The phone chirped. The pressure eased, and a moment later Iron Man saw her stand, turn down the German panting, and pick up the receiver.
“It’s for you, Iron Man,” she said, blocking the screen.
“For me?” In surprise.
“Like I said.”
After the call, two minutes, he was wide awake and didn’t give a damn about the action. He had his jacket on, standing in the middle of the room and putting cigarettes and lighter into his pockets.
“We need pants, underwear, a plastic bag. And call a taxi, kid. Come on, get moving!”
First they ran through the crowd and hoped they’d be lucky. Looked through the windows of the little stores and kiosks. People looked back.
“Fuck,” said Bolek. “We should check the tram stops.” Tracksuit said, “OK,” and in three bounds was outside by the tracks of the Praga to Ochota line, while Bolek went up to the stops to and from Mokotów. His stomach hurt. At this time of day, all the people were gray, indistinct. “He won’t be standing here waiting, the prick,” he thought, and ran down again. The other guy was already by the fountain searching the crowd, standing on tiptoe, looking like a complete idiot.
“Nothing, boss. Thin air.”
“He was damn fast.”
“He saw us too soon.”
“If I were a couple of years younger . . .”
They t
alked like this, wandering, glancing at dozens of heads. Tracksuit kept clenching his hands, as if he had glue between his fingers. Bolek thrust his fists into his pants pockets and placed one foot in front of the other, to steady himself.
“What now, boss?”
“You go back. The girl that shouted—she might still be around.”
“I heard someone shout, but I didn’t see who it was.”
“A girl in an army jacket.”
“All right, I’ll take a look. And that bastard, I know him from somewhere, boss. It went fast, but I could swear . . .”
“All right, but go now. I’ll stay here a bit.”
And Bolek was left on his own. He watched the other guy, made sure he was going where he was supposed to, and carefully took a few steps.
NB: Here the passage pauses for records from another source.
/-- An element combined by REDSTORE, as the atomic of the same name (R176, R177, R183). -/
def redElement (rop rm : Nat) (gen : DWord) (old x : Nat) : Nat × DWord :=
  let f : AtomFn :=
    match rop with
    | 0 => atomAddFloat
    | 1 => atomInt (atomSum 4)
    | 2 => atomPick false
    | 3 => atomPick true
    | 4 => atomAddPair
    | 5 => atomInt (atomMinS 4)
    | _ => atomInt (atomMaxS 4)
  let r := f rm gen old x 0
  (r.1.getD old, r.2)

/-- The elements of a unit of REDSTORE, in ascending order. -/
def redUnit (rop rm : Nat) : Nat → DWord → Nat → Nat → Nat × DWord
  | 0, gen, _, _ => (0, gen)
  | n + 1, gen, old, x =>
    let e := redElement rop rm gen (old % 2 ^ 32) (x % 2 ^ 32)
    let r := redUnit rop rm n e.2 (old / 2 ^ 32) (x / 2 ^ 32)
    (e.1 + 2 ^ 32 * r.1, r.2)

/-- `n` bytes of a pattern from byte `j` of a row on: byte j is byte j mod 4 of the pattern (R183). -/
def fillBytes (pat j : Nat) : Nat → Nat
  | 0 => 0
  | n + 1 => pat / 256 ^ (j % 4) % 256 + 256 * fillBytes pat (j + 1) n

/-- The index word of row i, read when the row begins (R183): the command that holds it, or a poisoned offset. -/
def rowIndex (s : State) (c : CopyCmd) (i : Nat) : Except Nat (CopyCmd × Nat) :=
  let k := block s c.blk
  let o := cpyAux21 c.desc + 4 * i
  if c.op ≠ 2 ∧ c.op ≠ 3 then .ok (c, 0)
  else
    match c.idx with
    | some (r, x) => if r = i then .ok (c, x) else fresh k o
    | none => fresh k o
where
  /-- The word as it stands. -/
  fresh (k : Block) (o : Nat) : Except Nat (CopyCmd × Nat) :=
    if (scrBadAt k o 4).isSome then .error o
    else .ok ({ c with idx := some (i, scrRead k o 4) }, scrRead k o 4)

/-- A block's scratch written by its copy engine. Its matrix commands on these bytes are ordered after the write (R127),
so that none of them reads what a store had replaced there. -/
def engineScrWrite (core : Nat) (s : State) (b o n x : Nat) : State :=
  let s :=
    if (Machine.core s core).mmaq.any (fun m => m.blk == b && !m.olds.isEmpty) then
      modCore s core fun k => { k with mmaq := k.mmaq.map fun m =>
        if m.blk == b then { m with olds := m.olds.filter fun p => !(o ≤ p.1 && p.1 < o + n) } else m }
    else s
  modBlock s b fun k => scrWrite k o n x

/-- The bytes of a unit go to their destination (R183). -/
def unitPut (core : Nat) (s : State) (c : CopyCmd) (scr : Bool) (o n x : Nat) : UnitStep :=
  if scr then .ok (engineScrWrite core s c.blk o n x) c
  else
    unitWrite core s c o n fun old => if c.op = 7 then redUnit (cpyRop c.desc) c.rm (n / 4) c.gen old x else (x, c.gen)

/-- Piece `j` of row `i` (R183). Of REMOTE with a destination in device memory the source is read at the time that the write takes there, so
that the unit is at one logical time; an untracked or a direct destination, whose time is its line's rts + 1 (R160), can only be
written earlier than a source that its line's time has outrun. -/
def rowUnit (core : Nat) (s : State) (c : CopyCmd) (ix i j : Nat) : UnitStep :=
  let d := c.desc
  let dst := rowDest c.op c.flags d ix i
  let p := piece dst.2 (cpyRowb d) j
  match rowSrc c.op d c.ext ix i with
  | .fill => unitPut core s c dst.1 (dst.2 + p.1) p.2 (fillBytes (cpyAux d) p.1 p.2)
  | .scr o =>
    let k := block s c.blk
    if (scrBadAt k (o + p.1) p.2).isSome then .fault s 15 true (o + p.1)
    else unitPut core s c dst.1 (dst.2 + p.1) p.2 (scrRead k (o + p.1) p.2)
  | .glob va =>
    let put := fun (r : State × Word × List Nat) =>
      unitPut core r.1 { c with eclk := r.2.1 } dst.1 (dst.2 + p.1) p.2 (r.2.2.headD 0)
    match (if dst.1 then none else writeTime core s c (dst.2 + p.1)) with
    | none =>
      match unitRead core s c [(va + p.1, p.2)] with
      | .error e => e.step
      | .ok r => put r
    | some (t, line, clk) =>
      match unitRead core t { c with eclk := clk } [(va + p.1, p.2)] (some line) with
      | .error e => e.step
      | .ok r => put r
The pain in his stomach was sharper, knotting, twisting. He bent forward and took a few more steps, pushed his hands into his pockets, tried to think about peaceful things that had happened to him in life, but he kept counting his steps, the distance separating him from the tiled passage where young boys stood with cigarettes in their mouths. He stopped for a moment, and the pain let up. Five more yards to go, but he could already smell it. Two good-looking kids with earrings were watching him. One even smiled and at the same time lowered his eyes. Heavy black boots with silver fittings. The other adjusted a salmon-pink scarf around his neck. They exchanged a few words and the first one smiled again, this time no longer turning his eyes away. “Jeez,” Bolek thought, but realized he was helpless. “Any other time, you’d be dead.” And the boys went on waiting, because they’d seen worse than him in their lives.
Just as he was about to go in—the boys sure that the better part of the day was starting—from inside, accompanied by the echo of flushing and the smell of toilet freshener and the mirage sheen of tiles, Jacek appeared. The two stood almost face-to-face, and it was only a question of in whose brain a spark would fire first.